The Caledonian Union (Union calédonienne, UC) is a pro-independence party and the oldest political party in New Caledonia. In the latest legislative elections of May 10, 2009, the party won around 11.65% of the popular vote, and 9 out of 54 seats in the Territorial Congress.

==History==
The Caledonian Union was born as a cross-community (multi-ethnic) autonomist party led by Maurice Lenormand, who was the island's sole representative in the French National Assembly. There, he sat with the Popular Republican Movement, or MRP, and other Christian democratic parties in France. The Caledonian Union did not initially call for the independence of New Caledonia, but instead drew support from all ethnic groups in New Caledonia and campaigned for a greater degree of self-governance and local identity from France under the slogan "Two Colours, One People."

The party's first significant success was on February 8, 1953 with the election of 15 members of the Caledonian Union to the 25 seats General Council.

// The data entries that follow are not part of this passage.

/-- What no operation on claims touches: everything but the claim table, the slots, the notice queues
with their counters, the states of the gate channels, the token unit's G, state and demand flag, the
advance it requests, and the report of a fault it makes. -/
structure ClaimFrame (s t : State) : Prop where
  device : t.device = s.device
  hold : t.hold = s.hold
  restartTick : t.restartTick = s.restartTick
  now : t.now = s.now
  served : t.served = s.served
  sessionCounter : t.sessionCounter = s.sessionCounter
  availSweep : t.availSweep = s.availSweep
  port : ∀ q, t.port q = { s.port q with notices := (t.port q).notices, seq := (t.port q).seq }
  floor : t.tok.F = s.tok.F
  active : t.tok.active = s.tok.active
  bootFloor : t.tok.bootFloor = s.tok.bootFloor
  chan : ∀ ch, t.chan ch = { s.chan ch with state := (t.chan ch).state }
  ginhPin : t.ginhPin = s.ginhPin
  rows : t.store.rows = s.store.rows
  commitInput : t.store.commitInput = s.store.commitInput
  cfg : t.cfg = s.cfg
  supply : t.supply = s.supply
  rstLow : t.rstLow = s.rstLow
  factory : t.factory = s.factory
  pending : t.pending = s.pending
  free : t.free = s.free

/-- The class of a reserve row as it stands. -/
def State.reserveRowClass (s : State) (side : Side) : ReserveClass :=
  reserveClass (s.store.row (.reserve side))

/-- The effect of one draw on the token unit and the store (R54, R56, R62): G advances by 1; a draw that
makes G equal to F at 4294967295 enters TOKENS_SPENT and reports it; one that leaves F − G at 32 or less
in NORMAL, with F below 4294967295, requests the advance to F + 256, or to 4294967295 if that is exceeded,
which starts at once on an idle engine with supply-low clear (R158). -/
def TokenDrawn (s t : State) : Prop :=
  let G := s.tok.G + 1#32
  let F := s.tok.F
  let floor : Word := if 4294967295 < F.toNat + 256 then 4294967295#32 else F + 256#32
  let req : RowRequest := ⟨.reserve (advanceTarget s.tok.active (s.reserveRowClass .a)
    (s.reserveRowClass .b)), reserveRow floor, .tokenUnit⟩
  if G = F ∧ F = 4294967295#32 then
    t.tok = { s.tok with G := G, state := .tokensSpent } ∧ t.faultSweep = some 0 ∧ t.store = s.store
  else if s.tok.state = .normal ∧ F - G ≤ 32#32 ∧ F ≠ 4294967295#32 then
    t.tok = { s.tok with G := G, state := .advancing } ∧ t.faultSweep = s.faultSweep ∧
      t.store = (if s.store.engine = .idle ∧ s.supply.low = false then
          { s.store with advanceInput := none, engine := .busy req .first .erase }
        else { s.store with advanceInput := some req })
  else t.tok = { s.tok with G := G } ∧ t.faultSweep = s.faultSweep ∧ t.store = s.store

/-- What an engine that is IDLE does with the requests that wait at its inputs (R158, R159, R172, R173):
nothing with supply-low set; otherwise the advance starts; alone, a commit row starts, the first row of a
commit moving staging to PROGRAMMING, or being refused where the new sequence is above 65535. -/
def InputsServed (s t : State) : Prop :=
  if s.supply.low = true then t = s
  else
    match s.store.advanceInput, s.store.commitInput with
    | some req, _ =>
      t = { s with store := { s.store with advanceInput := none, engine := .busy req .first .erase } }
    | none, none => t = s
    | none, some req =>
      let started := { s.store with commitInput := none, engine := .busy req .first .erase }
      match req.row with
      | .copyOne _ =>
        if ∃ target, s.cfg.target = some target ∧ 65535 < target.seq then
          t = { s with
            store := { s.store with commitInput := none }
            cfg := { s.cfg with
              staging := .idle, owner := none, image := none, target := none, lastResult := .refused } }
        else t = { s with store := started, cfg := { s.cfg with staging := .programming } }
      | .copyTwo _ => t = { s with store := started }
      | .reserve _ => t = { s with store := started }

/-- How a grant pass leaves a record (R9, R13, R14, R95): it stands only with an entry, and the head of its
queue is not admissible, RESERVED where its mode is compatible with the holdings. -/
def State.passDone (s : State) (i : RecIx) : Prop :=
  ∀ r, s.record i = some r →
    r.isEmpty = false ∧
    ∀ w rest, r.waiters = w :: rest →
      s.admissible r w.mode = false ∧ (r.compatible w.mode = true → w.state = .reserved)

/-- A channel after the end of an EXCLUSIVE holding of its key (R75): from HIGH or HELD_LOW to GUARD, its
deadline now plus the guard interval, or to IDLE where the interval is 0. -/
def GateChannel.ended (c : GateChannel) (now : Word) : GateChannel :=
  if c.state = .high ∨ c.state = .heldLow then
    { c with state := if c.guard = 0#16 then .idle else .guard (now + c.guard.setWidth 32) }
  else c

/-- The end of a holding up to its pass (R24): the record without it, its slot as given, the channel of a
bound key told of the end of an EXCLUSIVE holding (R75). -/
def State.holdingGone (s : State) (i : RecIx) (r : Record) (p : Port) (h : Holding) (sl : Slot) : State :=
  let t := (s.setRecord i (some (r.setHolder p none))).setSlot p h.slot sl
  match h.mode, s.boundChannel r.key with
  | .exclusive, some ch => t.setChan ch ((s.chan ch).ended s.now)
  | _, _ => t

/-- The record at an index after the departure of a port's waiter entry up to the pass (R25): the entry out
of the queue, and a record without an entry retired (R9); the entry's slot as given. -/
def State.entryGone (s : State) (i : RecIx) (r : Record) (p : Port) (k : SlotIx) (sl : Slot) : State :=
  let left := { r with waiters := r.waiters.filter fun v => v.port != p }
  (s.setRecord i (if left.isEmpty then none else some left)).setSlot p k sl

/-- A key has an EXCLUSIVE holding. -/
def State.heldExclusive (s : State) (key : Word) : Prop :=
  ∃ i : RecIx, ∃ r ∈ s.record i, r.key = key ∧ ∃ p : Port, ∃ h ∈ r.holder p, h.mode = .exclusive

/-- What the end of an EXCLUSIVE holding does to the channel of its key (R75): out of HIGH or HELD_LOW it
stands in GUARD, its deadline now plus the guard interval; with an interval of 0 it is IDLE, or taken again
by the head that the pass has granted. -/
def EndReported (s t : State) (key : Word) (ch : Channel) : Prop :=
  (s.chan ch).state = .high ∨ (s.chan ch).state = .heldLow →
    ((s.chan ch).guard ≠ 0#16 →
      (t.chan ch).state = .guard (s.now + (s.chan ch).guard.setWidth 32)) ∧
    ((s.chan ch).guard = 0#16 → (t.chan ch).state = .idle ∨
      t.heldExclusive key ∧ (t.chan ch).state = if (s.chan ch).ginh then .heldLow else .high)

/-- A waiter that removals and a pass leave alone: it waits on, QUEUED or RESERVED, or has been granted. -/
def WaiterStands (t : State) (i : RecIx) (w : Waiter) (now : Word) : Prop :=
  ∃ r, t.record i = some r ∧
    ((∃ st, { w with state := st } ∈ r.waiters) ∨
      ∃ token, r.holder w.port = some ⟨w.mode, token, now + w.lease.setWidth 32, w.slot⟩)

/-- The rows after a row of a request has failed its verification: that row blank or corrupt, every other
as it was (R59, logs 9 and 34). -/
def RowFailed (req : RowRequest) (old new : Vector Row 7) : Prop :=
  (∀ k, k ≠ req.row.index → new[k] = old[k]) ∧
  (new[req.row.index] = blankRow ∨ req.row.readsCorrupt new[req.row.index] = true)

/-- What a reset leaves of the row in progress, by the phase it stopped (R160). A row under verification
keeps its content, the bytes of the request (FloorInv). -/
def RowTorn (req : RowRequest) (phase : Phase) (old new : Row) : Prop :=
  match phase with
  | .erase => new = old ∨ new = blankRow ∨ req.row.readsCorrupt new = true
  | .write => new = blankRow ∨ req.row.readsCorrupt new = true
  | .verify => new = old

/-- What a device reset leaves, whatever its cause (R7, R17, R32, R88, R120, R136, R154, R160, R179,
R180). -/
structure ResetCleared (s t : State) : Prop where
  device : t.device = .inReset
  hold : t.hold = .none
  now : t.now = 0#32
  table : ∀ i, t.record i = none
  slots : ∀ p i, t.slot p i = .free
  served : t.served = 3
  sessionCounter : t.sessionCounter = 0#16
  sweeps : t.availSweep = none ∧ t.faultSweep = none
  ports : ∀ p, t.port p = { PortUnit.reset with pins := (s.port p).pins }
  linesLow : ∀ ch, (t.chan ch).lineHigh = false
  engine : t.store.engine = .idle ∧ t.store.advanceInput = none ∧ t.store.commitInput = none
  staging : t.cfg.staging = .idle ∧ t.cfg.owner = none ∧ t.cfg.lastResult = .none
  rows : ∀ k : Fin 7, (∀ req attempt phase, s.store.engine = .busy req attempt phase → req.row.index ≠ k) →
    t.store.rows[k] = s.store.rows[k]
  torn : ∀ req attempt phase, s.store.engine = .busy req attempt phase →
    RowTorn req phase (s.store.row req.row) (t.store.row req.row)
  kept : t.ginhPin = s.ginhPin ∧ t.rstLow = s.rstLow ∧ t.pending = s.pending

However, the UC opposed the arrival of Gaullist centralism in France, which undid most of the autonomist reforms of the French Fourth Republic (the Defferre laws). The UC grew more and more radical, and started flirting with independence, which eventually led to an outflow of the Caldoche members of the Caledonian Union to new loyalist parties, such as the Rally for Caledonia in the Republic. Combined with corruption scandals, this weakened the party considerably.

In 1977 in Bourail, the UC adopted a nationalist platform that changed the party's ideology from autonomism to full independence from France. This shift was supported by Jean-Marie Tjibaou and the rare European pro-separatists, such as Maurice Lenormand and Pierre Declercq. In 1979, the UC joined with the Party of Kanak Liberation (Palika) and other parties to form the Nationalist Front, which became the Kanak and Socialist National Liberation Front (FLNKS) in 1984.

The UC was the largest faction in the FLNKS, led by Tjibaou. It was largely moderate, as opposed to the more radical Palika. Tjibaou was killed in 1989 by an extremist Kanak nationalist. In 2001, Roch Wamytan, the moderate leader of the UC, lost an election to Pascal Naouna, a radical. The UC has since broken with Palika within the FLNKS, which has no unitary president and is very divided. Charles Pidjot, Roch Pidjot's nephew, replaced Naouna in 2007. He died in 2012 and was replaced by Daniel Goa.

In the 2009 provincial elections, the party won 9 seats in the Congress of New Caledonia and around 11.65% of the vote. However, in the South Province, the UC ran on a common slate with Palika and won one of the four seats won by that list.

The UC controls the provincial presidency of the Loyalty Islands.

==Ideology==
The UC favour the concept of independence-association similar to the Marshall Islands. However, the UC has taken a radical stance in favour of strict adherence to the terms of the Nouméa Accord, no talks with the loyalists. For example, the UC boycotted the visit of Jacques Chirac to the island in 2003.